De plus, une troisième limite observée concerne le petit nombre de documents recueillis, en provenance du reste du Canada, traitant de la problématique à l’étude. Nous présumons qu’il existerait peu de documentation sur le sujet de notre étude dans le reste du Canada. Dans un premier temps, une bibliothécaire expérimentée est venue confirmer notre soupçon à savoir que la documentation dans le reste du Canada sur ce sujet est presque inexistante et que cela n’était pas attribuable à nos techniques de recherche. Dans un deuxième temps, lors d’une formation suivie sur la « cyberdépendance » et offerte par la psychologue, chercheuse et professeure à la Faculté de médecine et des sciences de la santé de l’Université de Sherbrooke Magali Dufour (mars 2012), nous avons observé qu’elle abondait dans le même sens et arrivait à la même conclusion que nous.

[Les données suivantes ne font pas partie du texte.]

-- ==== Sys2Proof/Tests/Slice0.lean ====
section
/-! SUPPORT. Tests: small states that meet the hypotheses of each statement, ill-formed operands that the checks refuse, and single steps whose results are the manual's worked examples. -/

open Sys2Proof Sys2Proof.Machine

namespace Sys2Proof.Tests

set_option Elab.async false

/-! ### Small states -/

/-- A running card on which nothing has happened: rails on, both C-dies out of reset, tiles 0 and 1 enabled and out of reset, all stacks present, the interleaved window open, the link up with CXL, every function a bus master, debug level invasive, bring-up READY. -/
def card : State :=
  let s : State := { State.reset with
    pwr := { PwrSt.init with rails := true, in48 := .qualified, prsnt := true, switch := true, perst := false }, brup := { BrupSt.init with dies := 2, logging := false },
    tiles := [(0, { Tile.init with inReset := false }), (1, { Tile.init with inReset := false })],
    host := { HostSt.init with bme := [(0, true), (1, true)], cxlHost := true } }
  let s := ((s.wr cardB FP_TILES_TILES 3).wr cardB FP_STACKS_PRESENT 0xFFF).raise (ccB 0) CC_ILV_CTRL_ENABLE
  let s := (((s.raise hostB HOST_LINK_STAT_DL_UP).raise hostB HOST_LINK_STAT_CXL).raise cardB BRUP_STAT_READY).wr secB SEC_DBG_LEVEL 2
  s

/-- The card with a changed CC. -/
def withCc (c : Nat) (k : CcSt) : State := card.setCc c k

/-- A poisoned cell's write under a full mask, and one of zeros. -/
def allZero : WriteData := .whole Cell64.zero

/-- Bank-direct DPA of the first cell of stack 0, channel 0. -/
def dpa0 : Addr := 0x10000000000
/-! ### Witnesses: the hypotheses of each statement hold somewhere, clause by clause -/

/-- RegisterWriteTakesEachField: PF0 writes CC_SCHED_CTRL of CC 0 with ROWHIT_CAP 5; an element of its class D field is PANIC_LWM. -/
theorem wit_registerWrite : let p : Place := ⟨.cc, 0, 0x10⟩
    let off := ccB 0 + 0x10
    let v := setBits (card.readPlace p off) 24 4 5
    ∃ r, Reaches card 0 off p r ∧ commandRegister p = false ∧ card.refuses 0 p (fieldsFor 0 p r) (card.readPlace p off) v = false ∧
      card.refusesAlso 0 p (card.readPlace p off) v (nextWord (fieldsFor 0 p r) (card.readPlace p off) v) = false := by
  refine ⟨(findRow .cc 0x10).get (by decide +kernel), ?_, ?_, ?_, ?_⟩
  · unfold Reaches; decide +kernel
  all_goals decide +kernel

/-- RejectedWriteSetsOnlyItsFlag: a reserved PANIC_LWM, and MODE of a CC that holds a request. -/
theorem wit_rejectedWrite : let p : Place := ⟨.cc, 0, 0x10⟩
    let off := ccB 0 + 0x10
    let busy := withCc 0 { CcSt.init with pool := [⟨⟨.tile, 0⟩, 0, none, 0, .plain⟩] }
    ∃ r, Reaches card 0 off p r ∧ Reaches busy 0 off p r ∧
      (∃ fl ∈ fieldsFor 0 p r, fl.sets = true ∧ bitsOf 0 fl.lo fl.w ≠ bitsOf (card.readPlace p off) fl.lo fl.w ∧
        card.legal 0 p (nextWord (fieldsFor 0 p r) (card.readPlace p off) 0) (bitsOf 0 fl.lo fl.w) fl.legal = false) ∧
      ∃ fl ∈ fieldsFor 0 p r, fl.cls = .S .cc ∧ busy.active p .cc = true ∧ fl.changes (busy.readPlace p off) 1 = true := by
  refine ⟨(findRow .cc 0x10).get (by decide +kernel), ?_, ?_, ⟨⟨8, 6, .RW, 16, .D .endOfPass, .range 1 63⟩, ?_⟩, ⟨⟨0, 1, .RW, 0, .S .cc, .any⟩, ?_⟩⟩
  · unfold Reaches; decide +kernel
  · unfold Reaches; decide +kernel
  all_goals decide +kernel

/-- HalfWriteActsAsWholeWrite: the upper half of CC_SCHED_CTRL. -/
theorem wit_halfWrite : let p : Place := ⟨.cc, 0, 0x10⟩
    let off := ccB 0 + 0x14
    let cur := card.readPlace p (off / 8 * 8)
    let new := BitVec.ofNat 64 (setBits cur 32 32 7)
    ∃ r, off % 4 = 0 ∧ Reaches card 0 (off / 8 * 8) p r ∧ card.badKind 0 off 4 true = 0 ∧
      ∀ i < 64, bit new.toNat i =
        if i / 32 = off % 8 / 4 then bit 7 (i % 32)
        else bit cur i && !(r.fields.any (fun fl => decide ((fl.acc = .W1C ∨ fl.acc = .W1S) ∧ fl.lo ≤ i ∧ i < fl.lo + fl.w))) := by
  refine ⟨(findRow .cc 0x10).get (by decide +kernel), by decide, ?_, by decide +kernel, by decide +kernel⟩
  unfold Reaches; decide +kernel

/-- BadAccessIsRecorded: each kind; kind 4 at a die held in reset. -/
theorem wit_badAccess : (3 ≠ 4 ∧ 3 ≠ 8) ∧ implemented 0x3FFFFF8 = false ∧ placeOf 0 = some ⟨.card, 0, 0⟩ ∧
    card.exposes 1 ⟨.card, 0, 0⟩ true = false ∧ placeOf (ccB 383) = some ⟨.cc, 383, 0⟩ ∧ implemented (ccB 383) = true ∧
    State.reset.answers ⟨.cc, 383, 0⟩ = false ∧ card.host.d3hot = false := by decide +kernel

/-- DebugCellAccess: tile 1, a read of the whole register and of its upper half, and a write. -/
theorem wit_debugCell : DebugReach card 1 0 8 false ∧ DebugReach card 1 4 4 false ∧ DebugReach card 1 56 8 true := by unfold DebugReach; decide +kernel

/-- StepRunsFrontCommand, StepKeepsStorageForm and ExecLeavesQueue: an empty queue, and a step that stores a byte pair answers a next state. -/
theorem wit_step : card.mem.wf = true ∧ card.regsWf = true ∧ step { card with pending := [.timeStampHoldover] } = .next card ∧ card.pending = [] :=
  ⟨by decide +kernel, by decide +kernel, rfl, by decide +kernel⟩

/-- RequestIsAcceptedOrAnswered: no requester; accepted; stalled by the pool, a Molt, a pass packet and the seam; waiting for the host's answer, with a link and without; held by a bias change; cut off by card fault; retired; refused to a partition; unmapped; and closed. -/
theorem wit_requestAccept :
    let full := withCc 0 { CcSt.init with pool := List.replicate 300 ⟨⟨.tile, 0⟩, 0, none, 0, .plain⟩ }
    let gone := card.raise (ccB 0) CC_STATUS_RETIRED
    let part := card.wr hostB (HOST_PART_TILES_TILES.at 0) 1
    let cut := card.raise hostB FLT_CARD_CARD_FAULT
    let far : Requester := ⟨.tile, 256⟩
    let away := card.raise seamB SEAM_STAT_HOLD
    let busy := (card.raise hostB FLT_MOLT_STAT_BUSY).wr hostB FLT_MOLT_STAT_ACTIVE 0
    let bias := { card with host := { card.host with biasJob := some ⟨card.regionOf 0, true⟩ } }
    let asked := { card with host := { card.host with dir := [0], bias := [(card.regionOf 0, true)] } }
    let panics := { withCc 0 { CcSt.init with panic := true } with flight := [(0, ⟨0, 0⟩)] }
    let tile0 : Requester := ⟨.tile, 0⟩
    dpa0.toNat % 64 = 0 ∧ ¬ Asks card ⟨.tile, 511⟩ ∧ Asks card tile0 ∧ Asks card ⟨.host, 0⟩ ∧ ¬ AwaitsHost card tile0 0 ∧ card.mayTake tile0 0 = true ∧ card.dieUp (chanDie 0) = true ∧ AwaitsHost asked tile0 0 ∧ asked.canSnoop = true ∧ asked.host.snoops.length < 256 ∧ panics.passFirst 0 = true ∧ card.decodeDpa dpa0.toNat = .at 0 ∧ card.dpaRefused 0 dpa0.toNat = false ∧ card.biasHeld 0 = false ∧
      card.hostCut 0 = false ∧ card.retired 0 = false ∧ card.molting 0 = false ∧ card.flag (ccB 0) CC_TRACE_CTRL_ENABLE = false ∧ card.seamHeld 0 0 = false ∧
      (card.cc 0).room .tile 0 = true ∧ (full.cc 0).room .tile 0 = false ∧ busy.molting 0 = true ∧ away.seamHeld far.die (chanDie 0) = true ∧ bias.biasHeld 0 = true ∧
      cut.decodeDpa 0x16000000000 = .at 0x6000000000 ∧ cut.hostCut 0x6000000000 = true ∧ gone.retired 0 = true ∧ part.dpaRefused 0 dpa0.toNat = true ∧
      card.decodeDpa (0x1C000000000) = .noCc ∧ (card.wr (ccB 0) CC_ILV_CTRL_ENABLE 0).decodeDpa 0 = .refused 0 := by
  unfold Asks AwaitsHost; decide +kernel

/-- InterleavedDecodeIsInjective: two addresses in range, the last one included. -/
theorem wit_interleaved : (0xBFFFFFFFFF < 0xC000000000) ∧ (interleaved localMasks false 0xBFFFFFFFFF).isSome = true ∧ (interleaved wideMasks true 0).isSome = true := by decide +kernel

/-- Read from the queues whether an escalated refresh waits. -/
theorem unescalated_of {s : State} {c : Nat} (h : ((s.cc c).maint ++ (s.cc c).waiting).all (fun m => match m with | .neighbour _ _ _ _ e => !e | _ => true) = true) :
    Unescalated s c := by
  intro m hm
  have := List.all_eq_true.mp h m hm
  cases m <;> simp_all

/-- RequestIssueServesThePick: one write in the pool. -/
theorem wit_requestIssue :
    let r : Req := ⟨⟨.tile, 0⟩, 64, some allZero, 0, .plain⟩
    let s := withCc 0 { CcSt.init with pool := [r] }
    Unescalated s 0 ∧ Untraced s 0 ∧ (s.cc 0).active = none ∧ (s.cc 0).panic = false ∧ s.flag (ccB 0) CC_SCHED_CTRL_MODE = false ∧ (s.cc 0).ptr < 128 ∧ Kept s r.key true ∧
      (∀ r ∈ (s.cc 0).pool, r.key < 2 ^ 40 ∧ r.key % 64 = 0 ∧ keyChan r.key = 0) ∧ (s.cc 0).pool.Nodup ∧ (s.cc 0).pool ≠ [] ∧ Sound s r.key := by
  refine ⟨unescalated_of (by decide +kernel), ?_⟩
  unfold Untraced Kept Sound; decide +kernel

/-- RefreshAndPowerDown: a slot that clears the tables, a channel that does not refresh, an idle SID, a SID with an open row, and a card on which nothing waits. -/
theorem wit_refresh :
    let s := withCc 0 { CcSt.init with refresh := true }
    let q := s.setCc 0 { s.cc 0 with rows := [(0, some 5)] }
    Untraced s 0 ∧ (s.cc 0).refresh = true ∧ s.retired 0 = false ∧ (s.cc 0).slot % 8192 = 0 ∧ (card.cc 0).refresh = false ∧ MayPowerDown s 0 3 ∧ ¬ MayPowerDown q 0 0 ∧ Settled s := by
  unfold Untraced MayPowerDown Settled; decide +kernel

/-- MaintenanceRunsItsQueue: a neighbour refresh whose entry queues again, a write-back, the scrub of a sound, a corrected and an uncorrectable column, and a scrub that waits. -/
theorem wit_maintenance :
    let m : Maint := .neighbour 0 1 7 0 false
    let s := withCc 0 { CcSt.init with maint := [m], nextId := 1, dist := [(1, [⟨7, 5000, some 0⟩])] }
    let w := withCc 0 { CcSt.init with maint := [.writeBack 2 0 5] }
    let on := (withCc 0 { CcSt.init with refresh := true }).raise (ccB 0) CC_SCRUB_CTRL_ENABLE
    ((on.setCc 0 { on.cc 0 with panic := true }).cc 0).panic = true ∧ Untraced s 0 ∧ s.nextNeighbour 0 = some m ∧ (s.cc 0).waiting = [] ∧ (s.cc 0).maint.Nodup ∧ (s.cc 0).maint.length ≤ 16 ∧
      (look (fun _ => []) (s.cc 0).dist 1).findIdx? (fun y => decide (y.queued = some 0)) = some 0 ∧
      Untraced w 0 ∧ (w.cc 0).panic = false ∧ (w.cc 0).active = none ∧ w.flag (ccB 0) CC_SCHED_CTRL_MODE = false ∧ Kept w 64 true ∧
      (w.cc 0).maint.find? (fun m => match m with | .writeBack .. => true | _ => false) = some (.writeBack 2 0 5) ∧ (w.cc 0).waiting = [] ∧ (w.cc 0).maint.Nodup ∧
      (∀ k ∈ [on, on.strike 0 [⟨1, 1⟩], on.strike 0 [⟨1, 2⟩]], Untraced k 0 ∧ k.flag (ccB 0) CC_SCRUB_CTRL_ENABLE = true ∧ (k.cc 0).refresh = true ∧ k.retired 0 = false ∧
        (k.cc 0).panic = false ∧ (k.cc 0).active = none ∧ (k.cc 0).maint.length < 16 ∧ (k.cc 0).scrub + 1 < 2 ^ 26 ∧ k.mem.err 0 ≤ 2 ∧ Kept k 0 false ∧ Kept k 0 true ∧ k.flag (ccB 0) CC_SCHED_CTRL_MODE = false) ∧
      (on.strike 0 [⟨1, 2⟩]).mem.err 1 = 2 ∧ (card.wr (ccB 0) CC_SCRUB_CTRL_ENABLE 0).flag (ccB 0) CC_SCRUB_CTRL_ENABLE = false := by
  unfold Untraced Kept; decide +kernel
theorem wit_maintenance_calm : let w := withCc 0 { CcSt.init with maint := [.writeBack 2 0 5] }
    let on := (withCc 0 { CcSt.init with refresh := true }).raise (ccB 0) CC_SCRUB_CTRL_ENABLE
    Unescalated w 0 ∧ Unescalated on 0 ∧ Unescalated (on.strike 0 [⟨1, 1⟩]) 0 ∧ Unescalated (on.strike 0 [⟨1, 2⟩]) 0 :=
  ⟨unescalated_of (by decide +kernel), unescalated_of (by decide +kernel), unescalated_of (by decide +kernel), unescalated_of (by decide +kernel)⟩
theorem wit_maintenance_ids : ∀ m ∈ [Maint.neighbour 0 1 7 0 false], ∀ b r w x, m ≠ .neighbour 1 b r w x := by simp
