-- ==== Sys2Proof/Certificates/Slice0/Obligations.lean ====
section
/-! DEFINITION. The statements about the model, each from a rule of the spec (named in its docstring). A statement that
begins a command says "accepted": the port it stands on is ready for it. -/

open Sys2Proof Sys2Proof.Machine

/-! ### Encoding -/

/-- 30_encoding R111 to R115, R118: the decoder reads back what the encoder wrote, for every operation and every value of its
operands. -/
def Obligations.DecodeOfEncodeIsTheInstruction : Prop :=
  ∀ i : Instr, decode (encode i).cw (encode i).a (encode i).b = .ok i

/-- R118: a word selects at most one row; the row it selects is the operation the decoder reads; a word that selects no row is an
error. -/
def Obligations.DecoderFollowsTheOpcodeMap : Prop :=
  opRows.length = 33 ∧
  (∀ w : Word, (opRows.filter (·.selects w)).length ≤ 1) ∧
  (∀ (cw a b : Word) (k : Nat) (r : OpRow), opRows[k]? = some r → r.selects cw = true →
    ∃ i, decode cw a b = .ok i ∧ i.row = k) ∧
  ∀ cw a b : Word, (∀ r ∈ opRows, r.selects cw = false) → ∃ e, decode cw a b = .error e

/-- R111, R114, R115: an operand that the operation does not read may hold any value; `BUF.STB` reads the low byte of `B` only. -/
def Obligations.UnreadOperandsAreIgnored : Prop :=
  ∀ (cw a b : Word) (i : Instr), decode cw a b = .ok i →
    (i.readsA = false → ∀ a', decode cw a' b = .ok i) ∧
    (i.readsB = false → ∀ b', decode cw a b' = .ok i) ∧
    ∀ off v, i = .bufStb off v → ∀ b' : Word, b'.setWidth 8 = b.setWidth 8 → decode cw a b' = .ok i

/-- R118 and the vectors of 95_test_vectors part 2.1: command words written out by hand from the opcode map, one of each unit. -/
def Obligations.SampleCommandWordsDecode : Prop :=
  decode 0x04000100 5 0x64 = .ok (.idxWait .rear 5 (some 0x64)) ∧
  decode 0x13000A00 26 18 = .ok (.baseDiff 26 18 true true) ∧
  decode 0x20001400 6 4 = .ok (.fifoInit 6 4 true true) ∧
  decode 0x33000100 6 1 = .ok (.wWrite 6 (some 1)) ∧
  decode 0x41010300 10 0 = .ok (.rObtain 1 10 (some 0) true) ∧
  decode 0x51000000 0x17 0 = .ok (.xgDec 0x17) ∧
  decode 0x61000000 17 0xFFFFFF41 = .ok (.bufStb 17 0x41) ∧
  decode 0x71000000 0 0 = .ok .fenceRel

/-! ### A step, and who may issue what -/

/-- 30_encoding R110: a turn of an agent whose port is ready and holds a command runs exactly the instruction the decoder
reads from it. Around `exec` the step only moves the schedule on, takes the command off its port, and notes the port, the bytes
offered and the burst of the turn. -/
def Obligations.StepRunsTheDecodedInstruction : Prop :=
  ∀ (s s1 : State) (t : Turn) (c : Command) (rest : List Command) (i : Instr),
    s.nextTurn = some (t, s1) → s1.ready t.who = true → takeCommand t.who s1.inbox = some (c, rest) →
    s1.hasPort t.who = true → decode c.cmd.cw c.cmd.a c.cmd.b = .ok i →
    step s = exec i (s1.beatOf c rest t.burst) ∧ c.port = t.who ∧
    ∃ q cs n, s1 = { s with sched := q, choices := cs, draws := n }

/-- R120: an illegal command word is refused, and nothing else changes. -/
def Obligations.IllegalCommandWordIsRefused : Prop :=
  ∀ (s s1 : State) (t : Turn) (c : Command) (rest : List Command),
    s.nextTurn = some (t, s1) → s1.ready t.who = true → takeCommand t.who s1.inbox = some (c, rest) →
    s1.hasPort t.who = true → illegalOn c.port c.cmd.cw →
    step s = .next ((s1.beatOf c rest t.burst).refusedOn c.port)

/-- R119: a command on a port that its row is not offered on is refused. -/
def Obligations.WrongPortIsRefused : Prop :=
  ∀ (i : Instr) (s : State), s.ready s.beat.port = true → ¬ i.offeredOn s.beat.port →
    exec i s = .next (s.refusedOn s.beat.port)

/-- 10_state R54: before the first `FIFO.INIT` every operation that needs a FIFO is refused. -/
def Obligations.UnconstructedFifoRefuses : Prop :=
  ∀ (i : Instr) (s : State), s.ready s.beat.port = true → s.cfg.valid = false → i.needsFifo = true →
    exec i s = .next (s.refusedOn s.beat.port)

La quatrième limite de notre méthodologie se situe au niveau du choix d’analyser des données documentaires. Si l’analyse documentaire élimine, en partie, la dimension de l’influence qu’exercerait la présence ou l’intervention du chercheur (difficilement mesurable), sur le sujet, il n’en demeure pas moins que le document constitue un instrument dont le chercheur n’est pas maitre (Cellard, 1997, p. 252). L’information circule en sens unique, le document est peu bavard. Le chercheur ne

73 peut exiger de lui des précisions supplémentaires. Le chercheur doit s’assurer de comprendre adéquatement le sens du message et il lui faudra parfois se contenter de ce qu’il a en main : des fragments, des passages difficiles à interpréter, un article rempli de termes et de concepts mal définis, etc. (Cellard, 1997, p. 252). C’est donc en raison de ces limites importantes que nous avons pris un certain nombre de précautions lors de l’analyse des documents. Tout d’abord, une lecture répétée du matériel a été effectuée afin d’y faire émerger les liens entre les faits construits et les éléments d’information qui semblaient de prime abord étrangers les uns aux autres (Deslauriers, 1991, p. 79). Une réflexion approfondie et une maturation de certaines idées ou suppositions ont mené à la construction d’explications plausibles et à la capacité d’explorer plusieurs pistes théoriques, et ce, en ne négligeant pas les remises en question. Afin d’alimenter notre réflexion, nous avons opté pour l’utilisation d’un journal de bord (ou carnet de recherche) pour y consigner les observations, les réflexions et les interrogations, et ce, tout au long de la collecte, de l’analyse et de l’interprétation des données. D’ailleurs, pour Deum (2004), le journal de bord constitue un support d’information qui a une portée à la fois rétroactive et proactive. En plus du soutien constant de la directrice de thèse, nous avons eu à maintes reprises des discussions avec d’autres personnes externes en vue d’obtenir un point de vue aussi global que diversifié.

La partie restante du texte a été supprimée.